INSTRUCTIONS FOR THE TASK: Find the string "active" in the entries and copy each line that has it.

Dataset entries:

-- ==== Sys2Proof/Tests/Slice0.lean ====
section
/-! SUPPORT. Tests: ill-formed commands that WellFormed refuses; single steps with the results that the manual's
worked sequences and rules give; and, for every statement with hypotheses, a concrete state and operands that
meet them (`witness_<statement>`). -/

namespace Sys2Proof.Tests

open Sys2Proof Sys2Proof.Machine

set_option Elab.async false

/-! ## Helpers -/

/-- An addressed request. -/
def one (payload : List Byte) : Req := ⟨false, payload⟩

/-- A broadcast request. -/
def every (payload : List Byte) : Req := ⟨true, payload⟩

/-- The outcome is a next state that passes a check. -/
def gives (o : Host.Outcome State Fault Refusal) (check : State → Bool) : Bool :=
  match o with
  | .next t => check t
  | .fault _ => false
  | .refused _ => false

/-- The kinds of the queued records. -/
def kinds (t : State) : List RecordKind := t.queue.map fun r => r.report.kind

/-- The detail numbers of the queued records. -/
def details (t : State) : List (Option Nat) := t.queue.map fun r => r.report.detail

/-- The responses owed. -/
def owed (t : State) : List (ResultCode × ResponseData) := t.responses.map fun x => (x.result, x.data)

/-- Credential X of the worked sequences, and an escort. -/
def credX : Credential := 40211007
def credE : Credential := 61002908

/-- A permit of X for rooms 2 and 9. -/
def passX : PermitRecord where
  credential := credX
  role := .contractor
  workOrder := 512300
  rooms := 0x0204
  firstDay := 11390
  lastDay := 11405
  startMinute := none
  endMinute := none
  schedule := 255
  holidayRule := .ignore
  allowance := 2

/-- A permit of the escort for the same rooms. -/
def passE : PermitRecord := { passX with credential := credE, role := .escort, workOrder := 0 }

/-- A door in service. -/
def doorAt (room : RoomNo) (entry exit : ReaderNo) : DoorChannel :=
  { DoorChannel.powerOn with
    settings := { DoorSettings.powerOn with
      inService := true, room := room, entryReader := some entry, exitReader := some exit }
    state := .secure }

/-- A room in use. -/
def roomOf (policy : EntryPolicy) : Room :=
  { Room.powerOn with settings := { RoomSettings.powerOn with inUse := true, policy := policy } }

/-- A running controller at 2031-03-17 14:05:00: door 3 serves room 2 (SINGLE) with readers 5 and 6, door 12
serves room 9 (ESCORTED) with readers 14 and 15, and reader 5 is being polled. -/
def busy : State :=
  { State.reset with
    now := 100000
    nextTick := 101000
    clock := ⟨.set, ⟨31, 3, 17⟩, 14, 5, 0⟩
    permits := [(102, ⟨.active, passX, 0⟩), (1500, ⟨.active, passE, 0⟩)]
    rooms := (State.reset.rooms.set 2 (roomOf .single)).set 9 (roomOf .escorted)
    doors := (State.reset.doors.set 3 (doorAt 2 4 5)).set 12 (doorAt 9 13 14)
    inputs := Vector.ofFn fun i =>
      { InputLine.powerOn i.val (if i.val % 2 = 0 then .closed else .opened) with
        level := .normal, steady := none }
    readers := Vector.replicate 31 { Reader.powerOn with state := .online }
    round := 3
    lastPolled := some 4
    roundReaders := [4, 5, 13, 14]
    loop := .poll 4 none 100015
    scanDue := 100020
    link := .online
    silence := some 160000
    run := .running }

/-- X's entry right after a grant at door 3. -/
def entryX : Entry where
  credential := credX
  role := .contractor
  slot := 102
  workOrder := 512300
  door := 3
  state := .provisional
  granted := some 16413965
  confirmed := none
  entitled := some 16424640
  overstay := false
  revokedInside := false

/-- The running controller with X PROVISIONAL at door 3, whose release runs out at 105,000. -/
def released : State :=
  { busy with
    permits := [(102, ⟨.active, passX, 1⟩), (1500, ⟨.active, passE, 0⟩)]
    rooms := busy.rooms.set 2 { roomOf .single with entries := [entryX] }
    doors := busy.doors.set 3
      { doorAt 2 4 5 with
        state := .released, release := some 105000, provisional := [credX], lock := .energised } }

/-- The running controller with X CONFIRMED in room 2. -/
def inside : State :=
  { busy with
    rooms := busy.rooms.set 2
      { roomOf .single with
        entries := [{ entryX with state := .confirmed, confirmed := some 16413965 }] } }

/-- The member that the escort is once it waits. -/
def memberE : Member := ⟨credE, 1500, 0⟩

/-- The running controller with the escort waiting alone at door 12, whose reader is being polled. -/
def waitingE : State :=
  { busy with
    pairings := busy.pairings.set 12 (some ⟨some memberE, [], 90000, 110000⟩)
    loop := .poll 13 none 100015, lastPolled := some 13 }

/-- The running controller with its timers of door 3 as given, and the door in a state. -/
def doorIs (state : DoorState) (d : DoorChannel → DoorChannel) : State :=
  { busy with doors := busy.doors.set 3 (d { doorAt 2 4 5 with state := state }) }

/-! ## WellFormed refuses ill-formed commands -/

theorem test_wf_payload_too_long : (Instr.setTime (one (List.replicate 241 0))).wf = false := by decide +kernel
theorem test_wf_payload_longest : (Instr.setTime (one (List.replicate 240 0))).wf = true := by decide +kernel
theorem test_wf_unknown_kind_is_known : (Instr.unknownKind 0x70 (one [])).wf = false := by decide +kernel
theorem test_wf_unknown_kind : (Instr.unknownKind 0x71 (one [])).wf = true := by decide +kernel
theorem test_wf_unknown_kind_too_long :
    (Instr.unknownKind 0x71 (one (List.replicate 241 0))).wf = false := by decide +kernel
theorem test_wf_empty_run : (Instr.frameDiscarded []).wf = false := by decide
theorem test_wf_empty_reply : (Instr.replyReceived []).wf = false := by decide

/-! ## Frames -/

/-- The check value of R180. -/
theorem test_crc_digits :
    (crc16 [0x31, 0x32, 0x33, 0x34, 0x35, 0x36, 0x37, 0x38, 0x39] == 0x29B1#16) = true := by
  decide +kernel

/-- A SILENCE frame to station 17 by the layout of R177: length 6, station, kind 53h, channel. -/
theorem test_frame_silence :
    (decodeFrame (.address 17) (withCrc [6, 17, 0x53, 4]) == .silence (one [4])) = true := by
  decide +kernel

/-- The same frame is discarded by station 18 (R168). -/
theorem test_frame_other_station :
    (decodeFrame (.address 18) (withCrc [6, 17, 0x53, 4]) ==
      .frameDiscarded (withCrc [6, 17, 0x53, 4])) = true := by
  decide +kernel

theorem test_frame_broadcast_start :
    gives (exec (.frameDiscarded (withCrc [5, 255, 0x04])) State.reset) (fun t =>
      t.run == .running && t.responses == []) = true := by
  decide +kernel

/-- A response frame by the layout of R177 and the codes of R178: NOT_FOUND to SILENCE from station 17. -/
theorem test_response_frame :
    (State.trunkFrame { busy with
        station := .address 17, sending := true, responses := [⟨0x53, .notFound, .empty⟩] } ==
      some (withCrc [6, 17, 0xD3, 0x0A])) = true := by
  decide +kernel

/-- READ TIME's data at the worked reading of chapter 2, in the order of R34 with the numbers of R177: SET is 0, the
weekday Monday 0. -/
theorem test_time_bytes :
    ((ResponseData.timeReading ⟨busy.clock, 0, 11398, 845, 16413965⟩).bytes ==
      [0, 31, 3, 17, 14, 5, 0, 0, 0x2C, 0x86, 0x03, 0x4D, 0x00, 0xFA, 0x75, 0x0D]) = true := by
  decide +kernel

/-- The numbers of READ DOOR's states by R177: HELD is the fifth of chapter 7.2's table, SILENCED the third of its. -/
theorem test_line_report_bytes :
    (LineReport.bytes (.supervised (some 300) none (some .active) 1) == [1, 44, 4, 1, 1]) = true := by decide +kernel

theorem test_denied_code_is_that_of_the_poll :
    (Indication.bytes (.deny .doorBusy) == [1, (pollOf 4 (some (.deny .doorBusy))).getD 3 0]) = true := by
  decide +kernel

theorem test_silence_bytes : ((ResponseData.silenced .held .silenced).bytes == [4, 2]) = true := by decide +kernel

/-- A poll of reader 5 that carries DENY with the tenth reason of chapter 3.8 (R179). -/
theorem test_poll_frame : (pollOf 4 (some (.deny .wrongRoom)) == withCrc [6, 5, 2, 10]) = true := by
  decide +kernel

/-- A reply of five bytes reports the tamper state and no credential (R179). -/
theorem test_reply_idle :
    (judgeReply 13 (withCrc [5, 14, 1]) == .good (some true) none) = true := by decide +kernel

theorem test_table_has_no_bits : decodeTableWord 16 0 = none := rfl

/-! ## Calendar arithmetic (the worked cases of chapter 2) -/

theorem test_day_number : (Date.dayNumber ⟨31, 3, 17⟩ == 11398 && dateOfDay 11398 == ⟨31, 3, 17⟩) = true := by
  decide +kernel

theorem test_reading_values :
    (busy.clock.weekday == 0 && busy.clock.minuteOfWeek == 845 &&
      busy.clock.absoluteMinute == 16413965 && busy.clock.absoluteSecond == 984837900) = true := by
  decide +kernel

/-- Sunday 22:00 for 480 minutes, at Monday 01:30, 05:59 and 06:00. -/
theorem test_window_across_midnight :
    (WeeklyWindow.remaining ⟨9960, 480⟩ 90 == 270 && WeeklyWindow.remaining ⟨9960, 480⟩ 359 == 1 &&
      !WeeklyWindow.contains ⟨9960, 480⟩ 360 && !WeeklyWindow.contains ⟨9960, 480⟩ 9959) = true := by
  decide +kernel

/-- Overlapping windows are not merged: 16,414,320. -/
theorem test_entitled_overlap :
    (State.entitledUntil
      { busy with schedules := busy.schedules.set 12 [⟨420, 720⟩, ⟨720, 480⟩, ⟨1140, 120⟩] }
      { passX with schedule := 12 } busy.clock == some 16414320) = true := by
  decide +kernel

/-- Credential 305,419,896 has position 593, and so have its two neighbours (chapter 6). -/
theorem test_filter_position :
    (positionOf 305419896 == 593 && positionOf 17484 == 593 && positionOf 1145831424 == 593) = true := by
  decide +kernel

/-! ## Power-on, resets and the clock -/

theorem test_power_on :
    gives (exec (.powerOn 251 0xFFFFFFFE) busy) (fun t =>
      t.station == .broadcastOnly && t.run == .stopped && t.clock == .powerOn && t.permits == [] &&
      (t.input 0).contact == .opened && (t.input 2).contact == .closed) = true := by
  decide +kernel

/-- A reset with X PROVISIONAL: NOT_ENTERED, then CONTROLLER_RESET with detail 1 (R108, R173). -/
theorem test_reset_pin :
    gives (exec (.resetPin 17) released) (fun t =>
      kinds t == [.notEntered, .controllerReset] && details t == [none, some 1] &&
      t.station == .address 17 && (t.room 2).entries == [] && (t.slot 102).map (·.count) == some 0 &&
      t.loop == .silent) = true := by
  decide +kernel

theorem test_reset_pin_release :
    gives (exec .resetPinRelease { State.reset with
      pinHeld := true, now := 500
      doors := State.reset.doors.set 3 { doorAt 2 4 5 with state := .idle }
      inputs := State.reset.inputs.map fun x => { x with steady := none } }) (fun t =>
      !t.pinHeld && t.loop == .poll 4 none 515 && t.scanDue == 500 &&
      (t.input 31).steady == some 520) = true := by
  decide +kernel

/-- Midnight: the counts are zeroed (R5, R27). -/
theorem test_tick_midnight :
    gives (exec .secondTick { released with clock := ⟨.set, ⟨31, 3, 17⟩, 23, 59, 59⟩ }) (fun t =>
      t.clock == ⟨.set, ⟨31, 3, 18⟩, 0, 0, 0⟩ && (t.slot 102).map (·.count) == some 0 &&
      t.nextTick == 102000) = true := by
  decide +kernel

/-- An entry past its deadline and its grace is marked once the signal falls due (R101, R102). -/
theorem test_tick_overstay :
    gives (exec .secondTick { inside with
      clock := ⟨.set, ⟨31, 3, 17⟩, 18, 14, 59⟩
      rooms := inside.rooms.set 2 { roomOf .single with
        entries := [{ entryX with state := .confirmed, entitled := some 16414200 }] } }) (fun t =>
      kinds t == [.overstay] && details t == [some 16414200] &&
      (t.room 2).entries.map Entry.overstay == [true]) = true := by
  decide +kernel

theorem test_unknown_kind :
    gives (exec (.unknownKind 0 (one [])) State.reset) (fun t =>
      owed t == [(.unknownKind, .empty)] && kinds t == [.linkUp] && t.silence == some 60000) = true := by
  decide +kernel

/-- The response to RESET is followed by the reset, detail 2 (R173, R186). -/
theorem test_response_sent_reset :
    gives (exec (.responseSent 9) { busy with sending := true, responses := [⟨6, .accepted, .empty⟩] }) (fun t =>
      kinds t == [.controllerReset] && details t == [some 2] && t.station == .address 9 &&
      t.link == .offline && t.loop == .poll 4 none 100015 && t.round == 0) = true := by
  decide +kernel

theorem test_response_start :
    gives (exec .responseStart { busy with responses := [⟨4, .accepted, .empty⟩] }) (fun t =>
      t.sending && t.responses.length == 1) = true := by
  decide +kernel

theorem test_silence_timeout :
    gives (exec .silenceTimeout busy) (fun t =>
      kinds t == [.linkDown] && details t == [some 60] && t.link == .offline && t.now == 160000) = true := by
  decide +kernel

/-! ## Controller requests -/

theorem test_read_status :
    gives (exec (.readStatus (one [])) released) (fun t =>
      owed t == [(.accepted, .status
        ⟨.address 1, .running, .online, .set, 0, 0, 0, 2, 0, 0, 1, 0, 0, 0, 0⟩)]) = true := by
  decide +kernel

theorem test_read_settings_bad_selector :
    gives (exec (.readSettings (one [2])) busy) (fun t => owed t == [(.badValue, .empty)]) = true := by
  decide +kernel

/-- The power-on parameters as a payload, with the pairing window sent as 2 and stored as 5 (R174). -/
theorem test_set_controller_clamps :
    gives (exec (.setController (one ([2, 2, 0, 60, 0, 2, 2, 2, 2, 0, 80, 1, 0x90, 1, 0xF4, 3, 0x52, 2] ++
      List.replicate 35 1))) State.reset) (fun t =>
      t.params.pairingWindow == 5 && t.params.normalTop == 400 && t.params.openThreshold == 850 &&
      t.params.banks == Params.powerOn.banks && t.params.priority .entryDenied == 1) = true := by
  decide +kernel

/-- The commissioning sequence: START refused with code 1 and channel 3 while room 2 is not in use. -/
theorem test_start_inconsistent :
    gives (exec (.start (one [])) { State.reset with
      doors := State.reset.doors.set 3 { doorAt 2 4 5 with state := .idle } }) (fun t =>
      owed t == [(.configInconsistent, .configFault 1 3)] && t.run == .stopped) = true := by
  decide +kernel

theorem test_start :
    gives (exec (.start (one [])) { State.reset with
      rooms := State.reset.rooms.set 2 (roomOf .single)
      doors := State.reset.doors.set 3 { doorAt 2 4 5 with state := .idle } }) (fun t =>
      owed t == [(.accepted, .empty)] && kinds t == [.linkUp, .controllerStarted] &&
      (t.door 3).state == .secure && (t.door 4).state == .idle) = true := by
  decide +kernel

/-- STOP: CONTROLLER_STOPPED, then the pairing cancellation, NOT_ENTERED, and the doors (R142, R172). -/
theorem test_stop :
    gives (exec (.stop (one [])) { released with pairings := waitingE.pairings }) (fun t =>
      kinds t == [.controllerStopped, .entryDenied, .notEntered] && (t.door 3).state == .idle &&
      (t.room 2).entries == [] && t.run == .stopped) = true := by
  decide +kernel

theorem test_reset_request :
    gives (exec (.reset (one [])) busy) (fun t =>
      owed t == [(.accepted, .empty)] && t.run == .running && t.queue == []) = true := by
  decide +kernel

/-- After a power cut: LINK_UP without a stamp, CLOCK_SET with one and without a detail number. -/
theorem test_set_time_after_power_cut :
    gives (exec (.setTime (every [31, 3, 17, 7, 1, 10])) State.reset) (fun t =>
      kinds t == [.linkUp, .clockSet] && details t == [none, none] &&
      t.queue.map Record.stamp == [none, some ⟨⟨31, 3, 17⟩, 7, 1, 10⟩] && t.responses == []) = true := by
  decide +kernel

RESPONSE TO THE TASK:
    permits := [(102, ⟨.active, passX, 0⟩), (1500, ⟨.active, passE, 0⟩)]
    permits := [(102, ⟨.active, passX, 1⟩), (1500, ⟨.active, passE, 0⟩)]
    (LineReport.bytes (.supervised (some 300) none (some .active) 1) == [1, 44, 4, 1, 1]) = true := by decide +kernel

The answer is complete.